» **Problem to work on**: All that is needed is every record, duplicated exactly.

----- Entries provided -----

-- ==== Sys2Proof/Syntax.lean ====
section
/-! DEFINITION. The instructions of base32_decoder: one constructor per row of spec/opcode_table.json (30_encoding.md R60, R64, R66). -/

namespace Sys2Proof

/-- The mode of a decode transaction (10_state.md R19). -/
inductive Mode where
  /-- 0: decode any string, bytes go to the `dec_byte` output. -/
  | generic
  /-- 1: validate and decode a secret into `KEY`. -/
  | secret
  deriving DecidableEq, Repr

/-- Format CMD rows (`nop` to `reserved7`), the format RESP row (`hmacResp`) and format SYM rows (`symA` to `invalid`).
A letter row carries its case bit, bit 5 of the character, which the row leaves open (30_encoding.md R67); the row `invalid` carries the
whole character. -/
inductive Instr where
  | nop
  | b32Start (mode : Mode)
  | b32Push (ch : Byte)
  | b32End
  | hotp (counter : Counter)
  | reserved5
  | reserved6
  | reserved7
  | hmacResp (len : Byte) (digest : Digest)
  | symA (lower : Bool)
  | symB (lower : Bool)
  | symC (lower : Bool)
  | symD (lower : Bool)
  | symE (lower : Bool)
  | symF (lower : Bool)
  | symG (lower : Bool)
  | symH (lower : Bool)
  | symI (lower : Bool)
  | symJ (lower : Bool)
  | symK (lower : Bool)
  | symL (lower : Bool)
  | symM (lower : Bool)
  | symN (lower : Bool)
  | symO (lower : Bool)
  | symP (lower : Bool)
  | symQ (lower : Bool)
  | symR (lower : Bool)
  | symS (lower : Bool)
  | symT (lower : Bool)
  | symU (lower : Bool)
  | symV (lower : Bool)
  | symW (lower : Bool)
  | symX (lower : Bool)
  | symY (lower : Bool)
  | symZ (lower : Bool)
  | sym2
  | sym3
  | sym4
  | sym5
  | sym6
  | sym7
  | pad
  | invalid (ch : Byte)
  deriving DecidableEq, Repr

end Sys2Proof
end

-----

» **Your solution**:
-- ==== Sys2Proof/Syntax.lean ====
section
/-! DEFINITION. The instructions of base32_decoder: one constructor per row of spec/opcode_table.json (30_encoding.md R60, R64, R66). -/

namespace Sys2Proof

/-- The mode of a decode transaction (10_state.md R19). -/
inductive Mode where
  /-- 0: decode any string, bytes go to the `dec_byte` output. -/
  | generic
  /-- 1: validate and decode a secret into `KEY`. -/
  | secret
  deriving DecidableEq, Repr

/-- Format CMD rows (`nop` to `reserved7`), the format RESP row (`hmacResp`) and format SYM rows (`symA` to `invalid`).
A letter row carries its case bit, bit 5 of the character, which the row leaves open (30_encoding.md R67); the row `invalid` carries the
whole character. -/
inductive Instr where
  | nop
  | b32Start (mode : Mode)
  | b32Push (ch : Byte)
  | b32End
  | hotp (counter : Counter)
  | reserved5
  | reserved6
  | reserved7
  | hmacResp (len : Byte) (digest : Digest)
  | symA (lower : Bool)
  | symB (lower : Bool)
  | symC (lower : Bool)
  | symD (lower : Bool)
  | symE (lower : Bool)
  | symF (lower : Bool)
  | symG (lower : Bool)
  | symH (lower : Bool)
  | symI (lower : Bool)
  | symJ (lower : Bool)
  | symK (lower : Bool)
  | symL (lower : Bool)
  | symM (lower : Bool)
  | symN (lower : Bool)
  | symO (lower : Bool)
  | symP (lower : Bool)
  | symQ (lower : Bool)
  | symR (lower : Bool)
  | symS (lower : Bool)
  | symT (lower : Bool)
  | symU (lower : Bool)
  | symV (lower : Bool)
  | symW (lower : Bool)
  | symX (lower : Bool)
  | symY (lower : Bool)
  | symZ (lower : Bool)
  | sym2
  | sym3
  | sym4
  | sym5
  | sym6
  | sym7
  | pad
  | invalid (ch : Byte)
  deriving DecidableEq, Repr

end Sys2Proof
end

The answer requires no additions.